What you are describing is an "irregular language." It cannot be parsed using regular expression.
Well, if you are willing to limit the level of nesting, technically you can do this with a regular expression. But it will be ugly.

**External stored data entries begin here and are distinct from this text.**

/-- AUX of a RECALL packet (R132, R405): BISnp kind, port, logical device, ledger timeout in ms, and for a twinned line the
partner in bits 63:52 (log 36, DESIGN CHOICE). -/
def recallAux (s : State) (r : Recall) (twin : Bool) : Nat :=
  packBits [(2, r.kind), (5, holderPort r.holder), (4, holderLd r.holder), (32, rLdgTimeout s), (9, 0),
    (12, if twin then rMarPairPartner s else 0)]

/-- Send a recall: a BISnp on this node's port, or a block form for aligned lines (R86; when it is used the spec leaves open: log 127, DESIGN
CHOICE), when the port has a place (R90), or a RECALL message to the ingress node, with
the backstop timer of R133. -/
def launchRecall (rid : Nat) (s : State) : State :=
  match tfind s.ldg.recalls rid with
  | none => s
  | some r =>
    if r.rides.isSome then s
    else
    let bump1 := fun (s : State) =>
      let k := sliceOf s r.line
      setSlice k { sliceRec s k with recallsSent := (sliceRec s k).recallsSent + 1 } s
    if r.remote then
      let twin := match homeAt s (r.line * 64) with | some (n, _) => (twinOf s n).isSome | none => false
      let r' := { r with due := some (s.now + msec (rLdgTimeout s + rLdgProxyAllowance s)) }
      let s := { s with ldg := { s.ldg with recalls := tput s.ldg.recalls rid r' } }
      bump1 (request { opcode := 0x0A, dest := holderCoord r.holder, pga := pgaOf s r.shown, view := r.view, twin := twin,
                       host := r.holder,
                       partition := (match homeAt s (r.line * 64) with | some (_, h) => h.part | none => 0),
                       aux := recallAux s r twin } (.recallOp rid) 1 1 true s)
    else if 1024 ≤ snoopsOut s (holderPort r.holder) then s
    else
      let due := some (s.now + msec (rLdgTimeout s))
      let mates := match blockMates s rid r 4 with | [] => blockMates s rid r 2 | l => l
      if mates.isEmpty || !Config.blockSnoop s.fresh then
        let s := { s with ldg := { s.ldg with recalls := tput s.ldg.recalls rid { r with due := due } } }
        bump1 (sendSnoop (holderPort r.holder) (holderLd r.holder) r.kind (pgaOf s r.shown) rid 1 (if mates.isEmpty then s else drawn s))
      else
        let n := mates.length + 1
        let recalls := s.ldg.recalls.map fun p => if p.1 ∈ mates then (p.1, { p.2 with rides := some rid }) else p
        let s := { s with ldg := { s.ldg with recalls := tput recalls rid { r with due := due, blk := n } } }
        bump1 (sendSnoop (holderPort r.holder) (holderLd r.holder) r.kind (pgaOf s (r.line / n * n * 64)) rid n (drawn s))

/-- The outstanding recall whose BISnp a new recall of the same presented line shares: a presented line that touches several recalled
stored lines is recalled by one BISnp (R73; log 111, DEDUCED). -/
def sameSnoop (s : State) (r : Recall) : Option Nat :=
  (s.ldg.recalls.find? fun p => p.2.rides.isNone && p.2.owner == r.owner && p.2.holder == r.holder && p.2.shown == r.shown &&
    p.2.kind == r.kind && p.2.line != r.line).map (·.1)

/-- The recalls that one BISnp serves, the recall it was sent for first (R73). -/
def withRiders (s : State) (rid : Nat) : List Nat :=
  rid :: (s.ldg.recalls.filter fun p => p.2.rides == some rid).map (·.1)

/-- Recalls that wait are sent while their ports have places (R90). -/
def pumpSnoops (s : State) : State :=
  let waiting := (s.ldg.recalls.filter fun p => p.2.due.isNone && p.2.rides.isNone).map (·.1)
  let s := each waiting launchRecall s
  each (s.ldg.proxies.filter fun p => p.2.due.isNone) (fun p s =>
    if 1024 ≤ snoopsOut s p.2.port then s
    else
      let x := { p.2 with due := some (s.now + p.2.span) }
      sendSnoop p.2.port p.2.ld p.2.kind p.2.pga p.1 1 { s with ldg := { s.ldg with proxies := tput s.ldg.proxies p.1 x } }) s

/-- Open the recalls of one holder of a stored line: one BISnp for each presented line that touches it (R73, R130). Answers with the new
recalls, which are still to be sent. -/
def recallHolder (owner : ROwner) (line kind : Nat) (stop : Bool) (h : Nat × Nat) (s : State) : List Nat × State :=
  let shown := match homeAt s (line * 64) with
    | some (_, e) => shownLines e h.2 line
    | none => [line * 64]
  shown.foldl (fun (acc : List Nat × State) a =>
    let n := freshId acc.2
    let r : Recall := { owner := owner, line := line, shown := a, holder := h.1, view := h.2, kind := kind, stop := stop,
                        remote := holderCoord h.1 != hereAt s || twinRoleAt s (line * 64) != 0 }
    let r := { r with rides := sameSnoop acc.2 r }
    (acc.1 ++ [n.1], { n.2 with ldg := { n.2.ldg with recalls := tput n.2.ldg.recalls n.1 r } })) ([], s)

/-- Recall some holders of lines, each with the same BISnp (R130). Answers with the recalls, in line order. -/
def recallThose (owner : ROwner) (kind : Nat) (stop : Bool) (who : List (Nat × List (Nat × Nat))) (s : State) : List Nat × State :=
  let a := who.foldl (fun (acc : List Nat × State) w =>
    w.2.foldl (fun (acc : List Nat × State) h =>
      let r := recallHolder owner w.1 kind stop h acc.2
      (acc.1 ++ r.1, r.2)) acc) ([], s)
  (a.1, if a.1.isEmpty then a.2 else pumpSnoops a.2)
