-- ==== Sys2Proof/Machine/Home.lean ====
section
/-! DEFINITION. A home's transactions (04): acceptance of a memory request (R44, R50, R126 to R129), its recalls (R119, R130), the
frame it needs (R159, R163), its effect, and the unblocking of its lines (R124). -/
namespace Sys2Proof.Machine

/-! ### Home operations inside one transaction (R178, R291, R293) -/

/-- The new element of an ATOMIC (R291); an FP32 sum is rounded as RTZ and SAT say (R290). -/
def atomicNew (op fmt old opa opb : Nat) (rtz sat : Bool) : Nat :=
  let w := elemBits fmt
  let a := opa % 2 ^ w
  if op = 0x08 then (if fmt = 1 then fp32Add old a rtz sat else (old + a) % 2 ^ w)
  else if op = 0x09 || op = 0x0A then
    let isMax := op == 0x0A
    if fmt = 1 then fp32MinMax isMax old a
    else
      let less := if fmt = 12 || fmt = 13 then decide (signed w a < signed w old) else decide (a < old)
      if less == isMax then old else a
  else if op = 0x0B then Nat.land old a
  else if op = 0x0C then Nat.lor old a
  else if op = 0x0D then Nat.xor old a
  else if op = 0x0E then a
  else if old = opb % 2 ^ w then a else old

/-- The formats an atomic permits (R291). -/
def atomicFormat (op fmt : Nat) : Bool :=
  if op ≤ 0x0A then fmt == 1 || fmt == 12 || fmt == 13 || fmt == 14 || fmt == 15 else fmt == 14 || fmt == 15

/-- The answer of a home operation: a status of R301 and its result. -/
def opResult (status result : Nat) : Bytes := packLE [(2, status), (6, 0), (8, result)]

/-- APPEND on a log header's 64 B (R177, R178, R293): status, reserved offset and the new header. -/
def appendLog (hdr : Bytes) (n : Nat) : Nat × Nat × Bytes :=
  let tail := leAt hdr 0 8
  let shift := leAt hdr 20 1
  let seg := 2 ^ shift
  if fromLE (hdr.drop 21) != 0 || shift < 26 || 40 < shift then (0x0015, 0, hdr)
  else if n = 0 || seg < n then (0x0013, 0, hdr)
  else
    let at_ := if seg < tail % seg + n then roundUp tail seg else tail
    ((if leAt hdr 16 4 * seg < at_ + n then 0x0002 else 0), at_, toLE 8 (at_ + n) ++ hdr.drop 8)

/-! ### Transactions -/

def txnOf (s : State) (id : Nat) : Option Txn := tfind s.ldg.txns id
def setTxn (id : Nat) (t : Txn) (s : State) : State := { s with ldg := { s.ldg with txns := tput s.ldg.txns id t } }

/-- The state a request seeks for its requester (R116): 1 shared, 2 owned. -/
def grantOf (k : MKind) : Nat := match k with | .readShared => 1 | .readOwn => 2 | _ => 0

/-- The recalls a request needs on one line (R119): BISnp kind and the holders it goes to. -/
def recallsFor (r : MReq) (e : LEntry) : Nat × List (Nat × Nat) :=
  let mine := holds e r.holder
  let others := e.holders.filter fun p => holderKey p.1 != holderKey r.holder
  match r.kind with
  | .readShared => if e.owned && !mine then (1, e.holders) else (1, [])
  | .readOwn => (2, others)
  | .invalidate => (2, e.holders)
  | .readCurrent => if e.owned && !mine then (0, e.holders) else (0, [])
  | .engineRead => if e.owned then (0, e.holders) else (0, [])
  | .write => if e.owned && mine then (2, []) else (2, e.holders)
  | .engineWrite => (2, e.holders)
  | .cleanEvict => (2, [])

/-- Whether a request is one more holder than a line can have (R123). -/
def fullLine (r : MReq) (e : LEntry) : Bool :=
  r.kind == .readShared && !e.owned && !holds e r.holder && decide (250 ≤ e.holders.length)

/-- The lines that a request looks up (R36): an engine's access skips the blocks whose presence-filter bit is clear. -/
def lookedUp (s : State) (r : MReq) (lines : List Nat) : List Nat :=
  if r.kind == .engineRead || r.kind == .engineWrite then lines.filter fun l => present s (l / 1024) else lines

/-- The lines that a request blocks (R124, R129): all of them, but none where an engine's access looks none up. So no line of an access that
spans a block with a tracked line and one without comes to be held while it waits (log 132, DESIGN CHOICE). -/
def consulted (s : State) (r : MReq) (lines : List Nat) : List Nat := if (lookedUp s r lines).isEmpty then [] else lines

/-- Send every recall of a transaction (R130), HOLDER0's displacement with them (R123). -/
def sendRecalls (id : Nat) (t : Txn) (s : State) : Txn × State :=
  t.ledger.foldl (fun (acc : Txn × State) l =>
    match entryOf acc.2 l with
    | none => acc
    | some e =>
      let w := recallsFor t.req e
      let a := recallHolders (.txn id) l w.1 false w.2 acc.2
      let t := { acc.1 with recalls := acc.1.recalls ++ a.1 }
      if fullLine t.req e then
        let b := recallHolders (.txn id) l 2 false (e.holders.take 1) a.2
        ({ t with recalls := t.recalls ++ b.1, front := l :: t.front },
          { b.2 with ldg := { b.2.ldg with displaced := b.2.ldg.displaced + 1 } })
      else (t, a.2)) (t, s)

/-- The untracked lines that a transaction will enter (R138). -/
def newLines (s : State) (t : Txn) : List Nat :=
  if grantOf t.req.kind = 0 then [] else t.ledger.filter fun l => (entryOf s l).isNone

/-- Overflow blocks that recording a request's host takes on a line (R122, R139): a shared holder that is added needs the next block. -/
def blocksAdded (s : State) (r : MReq) (line : Nat) : Nat :=
  match entryOf s line with
  | none => 0
  | some e =>
    if r.kind != .readShared || e.owned || holds e r.holder || 250 ≤ e.holders.length then 0
    else overflowBlocks (e.holders.length + 1) - overflowBlocks e.holders.length

/-- The transactions that have a way and the blocks they need set aside, and have not been applied. -/
def granted (s : State) : List Txn :=
  (s.ldg.txns.filter fun p => p.2.phase == .recalling || p.2.phase == .filling).map (·.2)

/-- Whether a line must wait for a way of its set (R138): its entries and the lines about to enter it are more than eight. While the slice
has no more than eight the hash need not be asked. -/
def needsWay (s : State) (t : Txn) (line : Nat) : Bool :=
  (entryOf s line).isNone &&
  (let users := (s.ldg.entries.map (·.1) ++ (granted s).flatMap (newLines s) ++ newLines s t).filter fun l => sliceOf s l == sliceOf s line
   decide (8 < users.length) && decide (8 < (users.filter fun l => ledgerSetOf s l == ledgerSetOf s line).length))

/-- Whether a line must wait for an overflow block of its slice's share (R139). -/
def needsBlock (s : State) (t : Txn) (line : Nat) : Bool :=
  let k := sliceOf s line
  let taken := fun (t : Txn) => ((t.ledger.filter fun l => sliceOf s l == k).map (blocksAdded s t.req)).foldl (· + ·) 0
  decide (0 < blocksAdded s t.req line) &&
  decide (overflowShare s < overflowUsed s k + (((granted s).map taken).foldl (· + ·) 0) + taken t)

/-- Recall the victim of a full set, or of an exhausted overflow share, for a transaction (R138, R139). Answers the recalls, or
none when every way is blocked and the request waits (R140). -/
def recallVictim (id : Nat) (t : Txn) (s : State) : Option (List Nat) × State :=
  if grantOf t.req.kind = 0 then (some [], s)
  else
    match t.ledger.find? fun l => needsWay s t l || needsBlock s t l with
    | none => (some [], s)
    | some l =>
      match (if needsWay s t l then wayVictim s l else blockVictim s l) with
      | none => (none, s)
      | some v =>
        let a := recallLines (.txn id) 2 false [v] s
        (some a.1, { a.2 with ldg := { a.2.ldg with forced := a.2.ldg.forced + 1 } })

/-! ### Frames for a transaction (R159, R163, R176) -/

/-- The logical device a host request came from, as a key of the history table. -/
def missKey (r : MReq) : Nat := holderKey r.holder

/-- Learn from a demand miss (R176): the block last missed by the same logical device within 100 µs has this one as successor.
The table keeps the most recently used 262,144 blocks (how confidence moves: log 11, DESIGN CHOICE). -/
def learnMiss (key b : Nat) (s : State) : State :=
  let h := match tfind s.car.lastMiss key with
    | some (p, t) =>
      if s.now ≤ t + usec 100 && p != b then
        let x := (tfind s.car.history p).getD (b, 0, 0)
        let y := if x.1 = b then (b, min 3 (x.2.1 + 1), s.now) else if x.2.1 = 0 then (b, 1, s.now) else (x.1, x.2.1 - 1, s.now)
        let old := match s.car.history with
          | [] => none
          | c :: cs => some (cs.foldl (fun a d => if d.2.2.2 < a.2.2.2 then d else a) c).1
        let t := if (tfind s.car.history p).isNone && 262144 ≤ s.car.history.length then
            (match old with | some o => tdel s.car.history o | none => s.car.history) else s.car.history
        tput t p y
      else s.car.history
    | none => s.car.history
  { s with car := { s.car with history := h, lastMiss := tput s.car.lastMiss key (b, s.now) } }
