/-- A stage request that waited has its fill requested, while the home's staged frames do not exceed CAR_STAGE_LIMIT and its set has a
frame (R163, R175); else it stays queued. -/
def tryStage (r : StageReq) (s : State) : State :=
  let keep := fun (s : State) => { s with car := { s.car with stageQueue := s.car.stageQueue ++ [r] } }
  if (frameOf s r.block).isSome then { s with car := { s.car with stageFills := s.car.stageFills ++ [r] } }
  else if rCarStageLimit s * totalFrames s < stagedFrames s * 100 then keep s
  else
    let s := if hasRoom s r.block then s else makeRoom r.block s
    if hasRoom s r.block then
      let s := carCount 3 1 (requestFill r.block r.part 3 (markStaged r (takeFrame r.block r.part 3 s)))
      { s with car := { s.car with stageFills := s.car.stageFills ++ [{ r with started := true }] } }
    else keep s

/-- Start the stage fills that wait at this home (R175). -/
def pumpStageQueue (s : State) : State :=
  endStageFills (each s.car.stageQueue tryStage { s with car := { s.car with stageQueue := [] } })

/-- Stream by stream and then at the home's stage queue, until nothing more can be sent (R174, R175). -/
def runCarter : Nat → State → State
  | 0, s => s
  | fuel + 1, s =>
    let was := s.car.streams.foldl (fun a p => a + p.2.stagedTo) 0
    let s := pumpStageQueue (each s.car.streams (fun p s => pumpStream 32768 p.1 s) s)
    if s.car.streams.foldl (fun a p => a + p.2.stagedTo) 0 = was then s else runCarter fuel s

/-- Enough rounds for any run of the Carter. -/
def carterFuel : Nat := 1000000

/-- The Carter receives a stage answer from another node (R174). -/
def stageAnswered (n block line status : Nat) (s : State) : State :=
  runCarter carterFuel (settleStage n block line status { s with car := { s.car with stageOut := s.car.stageOut - 1 } })

/-- A read decoded at this node from a logical device advances the streams bound to it (R173). A list of one segment has no move from its
last segment into segment 0 (log 124, DESIGN CHOICE). -/
def matchStreams (port ld pga : Nat) (s : State) : State :=
  let hit := s.car.streams.filter fun p => p.2.state == 2 && p.2.bind == port + 32 * ld
  if hit.isEmpty then s
  else
    let s := each hit (fun p s =>
      let x := p.2
      let k := segIndex x.segs x.position
      let total := segBytes x.segs
      let inSeg := fun (i : Nat) => match x.segs.drop i with
        | g :: _ => if g.1 ≤ pga && pga < g.1 + g.2 then some (segStart x.segs i + (pga - g.1)) else none
        | [] => none
      let ahead := ((List.range 16).filterMap fun j => inSeg (k + j)).find? fun o => decide (x.position < o)
      match ahead with
      | some o => dueStep p.1 (setStream p.1 { x with position := o } s)
      | none =>
        if x.loop && x.source == 0 && segsKnown x && k + 1 == x.segs.length && 0 < k then
          match inSeg 0 with
          | some o => setStream p.1 { x with position := o, passes := x.passes + 1, stagedTo := x.stagedTo - total } s
          | none => s
        else s) s
    runCarter carterFuel s
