/-- A key slot whose copies do not agree (R597): bits 5:0 of `a` name the partition, bit 6 the previous epoch, bit 7 that its seed has no
two agreeing copies, bit 8 that no copy of the key-record table decodes. -/
def keyUpset (a : Nat) (s : State) : State :=
  let p := a % 64
  let x := partOf s p
  if bitOf a 7 && (!s.car.tiered || bitOf a 8) then
    let e := if bitOf a 6 then x.previous else x.current
    let s := countError 21 2 { s with ras := { s.ras with lostKeys := (p, e) :: s.ras.lostKeys.filter (· != (p, e)) } }
    raise 0x3806 2 (some p) (errorDetail s 21 2 p e 0 0 0) s
  else corrected 21 p s

/-- A map entry cannot be corrected (R594, R220): its unit is lost. -/
def mapUpset (b : Nat) (s : State) : State :=
  let m := mapEntry s b
  if !m.valid || m.phys = lostUnit then corrected 25 0 s
  else
    let part := match tfind s.stk.units m.phys with | some u => u.part | none => 0
    let s := setMap b { m with phys := lostUnit } s
    contained 25 2 0 b 0 0 (some part)
      { s with stk := { s.stk with lost := tbump s.stk.lost part 1, live := tdel s.stk.live m.phys } }

/-- An event-log record cannot be corrected (R594): it reads as zeros and is counted. -/
def logUpset (q : Nat) (s : State) : State :=
  if (tfind s.evt.log q).isNone then s
  else countError 26 2 { s with evt := { s.evt with log := tput s.evt.log q { part := some 0 } } }

/-- An uncorrectable error of a structure of R594 that a host's read meets: bits 4:0 of `up` are the structure number and the rest names
the word (log 74, DESIGN CHOICE). 0 means none. `line` is the stored line the read wants at this node. -/
def structureUpset (up : Nat) (line : Option Nat) (s : State) : State :=
  let a := up / 32
  let part := match line with
    | some l => (match homeAt s (l * 64) with | some (_, h) => h.part | none => 0)
    | none => 0
  match up % 32 with
  | 3 => readCritical (a / 64) (a % 64) s
  | 5 => corrected 5 (a % 16) s
  | 6 => match line with | some l => loseLedger l a s | none => s
  | 7 => corrected 7 (a % 16) s
  | 8 => corrected 8 (a % 16) s
  | 9 => corrected 9 (a % 8) s
  | 10 => recoveryUpset 10 s
  | 11 => bookUpset a s
  | 17 => recoveryUpset 17 s
  | 18 => recoveryUpset 18 s
  | 19 =>
    corrected 19 0 (if a = 0 then s
      else { s with mar := { s.mar with failed := s.mar.failed.eraseIdx (a - 1) } })
  | 21 => keyUpset a s
  | 22 => match line with
    | some l => if a = 0 then recoveryUpset 22 s else contained 22 1 0 (l * 64) 0 0 (some part) (poisonDpa l part s)
    | none => recoveryUpset 22 s
  | 25 => if a = 0 then corrected 25 0 s else mapUpset (a - 1) s
  | 26 => logUpset a s
  | _ => s

/-! ### The port machine (R109) -/

/-- The links of a port: one, or its two halves (R85). -/
def portKeys (s : State) (p : Nat) : List Nat := if isSplit s p then [p, p + 32] else [p]

/-- PERST_DEASSERT (R108, R109): a held port trains once the node is ready, a reset port once its actions are complete. -/
def execPerstDeassert (port : Nat) (s : State) : Host.Outcome State Fault Refusal :=
  .next <|
    if 24 ≤ port || !portExists s port then s
    else each (portKeys s port) (fun k s =>
      let s := setPort k { portOf s k with perst := false } s
      let x := portOf s k
      if (x.state = 0 && portsReady s && !x.held) || (x.state = 3 && x.done) then trainPort k s else s) s

/-- PERST_ASSERT (R109): a training, up or down port takes the port reset actions; a held or reset port does not. -/
def execPerstAssert (port : Nat) (s : State) : Host.Outcome State Fault Refusal :=
  .next <|
    if 24 ≤ port || !portExists s port then s
    else settle (each (portKeys s port) (fun k s =>
      let x := portOf s k
      let s := setPort k { x with perst := true } s
      if x.state = 0 || x.state = 3 then s else resetPort k s) s)

/-- What CXL_PORT_RESET does to one link of a port (R109). -/
def portResetCommand (k : Nat) (s : State) : State :=
  let x := portOf s k
  if x.state = 1 || x.state = 2 then resetPort k s
  else if x.state = 4 || x.state = 5 || x.state = 6 then (if x.perst then s else trainPort k s)
  else s

/-- CXL_PORT_RESET (R109): resets an up or training port and retries training on a down port; a port that is not there does nothing. -/
def execCxlPortReset (q : Ask) (port value : Nat) (s : State) : Host.Outcome State Fault Refusal :=
  .next <| ask q 1 (0x110300 + port) true (fun _ s =>
    if 24 ≤ port then refuse q stAbsent s
    else if value != 1 then finish q (0x110300 + port) stBadValue [] s
    else
      let s := if portExists s port then settle (each (portKeys s port) portResetCommand s) else s
      finish q (0x110300 + port) stOk [] s) s

/-- PORT_TRAINED (R79, R108, R263): the port reaches L0, in the flit format that both ends settled on (log 132, DESIGN CHOICE), and answers configuration; page requests of its logical devices no longer end with the
port. -/
def execPortTrained (port rate width : Nat) (s : State) : Host.Outcome State Fault Refusal :=
  .next <|
    let x := portOf s port
    if !portExists s port || x.state != 1 then s
    else if !(rate == 16 || rate == 32 || rate == 64) then s
    else if !(width == 8 || (width == 16 && !isSplit s (port % 32))) then s
    else
      let s := setPort port { x with state := 2, rate := rate, width := width, latencyOpt := bitOf (draw s) 0, done := false } (drawn s)
      let lds := ldsOf s port
      { s with tlb := { s.tlb with
        faults := s.tlb.faults.map fun p =>
          if p.2.port == port % 32 && decide (p.2.ld ∈ lds) then (p.1, { p.2 with downDue := none }) else p } }
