/-- A flit that is bad (R371, R381): discarded whole and counted, with its uncorrectable codewords (R396), and a NAK is sent where the port
takes flits. -/
def badArrives (port : Nat) (f : Flit) (s : State) : State :=
  let l := linkOf s port
  let s := setLink port { l with stats := bump (bump l.stats 2 1) 3 f.fecBad } s
  if takesFlits l then sendNak port s else s

/-- Whether a port receives flits at all: its link is up or in resync. -/
def hearsFlits (l : Link) : Bool := l.state == 3 || l.state == 2

/-- Replay from U after a NAK or the replay timer (R381 to R383): at the limit without progress the link goes down. -/
def replayFrom (port : Nat) (s : State) : State :=
  let l := linkOf s port
  if unacked l = 0 then s
  else if rLnkReplayLimit s ≤ l.replays then linkDown port s
  else replayFlits port s

/-- What every good flit brings: the link is alive, and its ACK and NAK are applied; a replay goes before anything new (R380, R381). -/
def goodArrives (port : Nat) (f : Flit) (s : State) : State :=
  let s := setLink port { linkOf s port with lastGoodAt := s.now } s
  let s := applyAck port f.ack s
  pumpLink 1536 port (if f.nak then
    let l := linkOf s port
    replayFrom port (setLink port { l with stats := bump l.stats 5 1 } s)
  else s)

/-- DATA_FLIT (R371, R375, R378): a data flit is next, ahead or behind. -/
def execDataFlit (port : Nat) (f : Flit) (s : State) : Host.Outcome State Fault Refusal :=
  .next <|
    if 7 ≤ port || !hearsFlits (linkOf s port) then s
    else if badFlit f then badArrives port f s
    else if f.ftype != 0 || !takesFlits (linkOf s port) then s
    else
      let l := linkOf s port
      let d := (f.seq + 4096 - l.e) % 4096
      let s := if d = 0 then acceptFlit port f s
        else if d < 2048 then sendNak port (setLink port { l with stats := bump l.stats 9 1 } s)
        else sendControl port false (setLink port { l with stats := bump l.stats 8 1 } s)
      goodArrives port f (applyCredit port f.cvc f.credit s)

/-- CONTROL_FLIT (R376, R380, R381): ACK, NAK and all five credit totals. -/
def execControlFlit (port : Nat) (f : Flit) (s : State) : Host.Outcome State Fault Refusal :=
  .next <|
    if 7 ≤ port || !hearsFlits (linkOf s port) then s
    else if badFlit f then badArrives port f s
    else if f.ftype != 1 || !takesFlits (linkOf s port) then s
    else
      let s := each [0, 1, 2, 3, 4] (fun v s => applyCredit port v (leAt f.payload (2 * v) 2) s) s
      goodArrives port f s

/-- ACK_REPORT (R379): a control flit with E, when 16 accepted flits or 200 ns are unreported, or 200 ns have passed without a flit. -/
def execAckReport (port : Nat) (s : State) : Host.Outcome State Fault Refusal :=
  .next <|
    let l := linkOf s port
    if 7 ≤ port || !takesFlits l then s
    else if 16 ≤ l.unreported || (0 < l.unreported && l.unreportedAt + 200 ≤ s.now) || l.lastSentAt + 200 ≤ s.now then
      sendControl port false s
    else s

/-- NAK_RESEND (R381): no next flit has come within `LNK_REPLAY_TIMEOUT`. -/
def execNakResend (port : Nat) (s : State) : Host.Outcome State Fault Refusal :=
  .next <|
    let l := linkOf s port
    if 7 ≤ port || !takesFlits l || !l.nakPending || s.now < l.nakDue then s else sendControl port true s

/-- REPLAY_TIMEOUT (R382, R383): U has not advanced within `LNK_REPLAY_TIMEOUT` after its flit was last sent. -/
def execReplayTimeout (port : Nat) (s : State) : Host.Outcome State Fault Refusal :=
  .next <|
    let l := linkOf s port
    if 7 ≤ port || l.state != 3 then s
    else match l.replay.find? fun x => !isAcked l x with
      | none => s
      | some x =>
        if s.now < x.sentAt + rLnkReplayTimeout s then s
        else replayFrom port (setLink port { l with stats := bump l.stats 6 1 } s)

/-- DEAD_TIME (R383, R385): no good flit for `LNK_DEAD_TIME`, or, with `lockLost`, no lock or signal for so long. -/
def execDeadTime (port : Nat) (lockLost : Bool) (s : State) : Host.Outcome State Fault Refusal :=
  .next <|
    let l := linkOf s port
    if 7 ≤ port then s
    else
      let s := if lockLost then setLink port { l with phyLocked := false } s else s
      if l.state = 3 && (lockLost || l.lastGoodAt + rLnkDeadTime s ≤ s.now) then linkDown port s else s

/-! ### Training and resynchronisation (R385, R387, R388) -/

/-- PHY_TRAINED (R385, R624): what training found of the lanes is kept in the lane map, and offers are sent; a node in recovery holds the
link (R389). -/
def execPhyTrained (port : Nat) (reversed : Bool) (polarity : Nat) (s : State) : Host.Outcome State Fault Refusal :=
  .next <|
    let l := linkOf s port
    if port < 7 && l.state == 1 then
      let l := { l with reversed := reversed, polarity := polarity % 2 ^ 32 }
      if s.rst.recovering then setLink port { l with state := 5, phyLocked := true } s else startResync port (setLink port l s)
    else s

/-- TRAINING_FAILS (R385). -/
def execTrainingFails (port : Nat) (s : State) : Host.Outcome State Fault Refusal :=
  .next <|
    let l := linkOf s port
    if port < 7 && l.state == 1 then
      setLink port { l with state := 4, phyLocked := false, retryDue := s.now + msec (rLnkRetryInterval s) } s
    else s

/-- R338 is not satisfied: the link is miscabled (R385). -/
def miscabled (port : Nat) (s : State) : State :=
  setLink port { linkOf s port with state := 6, retryDue := s.now + msec (rLnkRetryInterval s) } s

/-- An offer is taken in resync: accepted, or the link is miscabled (R385, R388). -/
def takeOffer (port : Nat) (f : Flit) (s : State) : State :=
  if offerFits s port f then linkStarts port (acceptOffer port f s) else miscabled port s

/-- OFFER (R385, R388): what an offer does depends on the link's state. -/
def execOffer (port : Nat) (f : Flit) (s : State) : Host.Outcome State Fault Refusal :=
  .next <|
    let l := linkOf s port
    if 7 ≤ port || s.rst.recovering then s
    else if badFlit f then (if hearsFlits l then badArrives port f s else s)
    else if f.ftype != 2 || leAt f.payload 5 1 != 1 then s
    else if l.state = 2 then takeOffer port f s
    else if l.state = 3 then takeOffer port f (startResync port (linkDown port s))
    else if l.state = 4 && l.phyLocked then
      (if offerFits s port f then takeOffer port f (startResync port s) else miscabled port s)
    else if l.state = 6 && offerFits s port f then takeOffer port f (startResync port s)
    else s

Here's how to make out your thing with a few (increasing) maximum nesting depths, if you can make the condition for the absence of @ inside your tags:
no nesting: <@[^@] +@ > up to 1: <@[^@]+(<@[^@] +@ >)?[^@]*@> up to 2: <@[^@]+(<@[^@]+(<@[^@] +@ >)?[^@]*@>)?[^@]*@> up to 3: <@[^@]+(<@[^@]+(<@[^@]+(<@[^@] +@ >)?[^@]*@>)?[^@]*@>)?[^@]*@> ...
If you cannot ban lone @ in your tags, you will need to replace each instance [^@] like this: (?:[^<@]|<[^@]|@[^>]) .
Think about it, and then think about expanding your regex to parse up to 10 deep attachments.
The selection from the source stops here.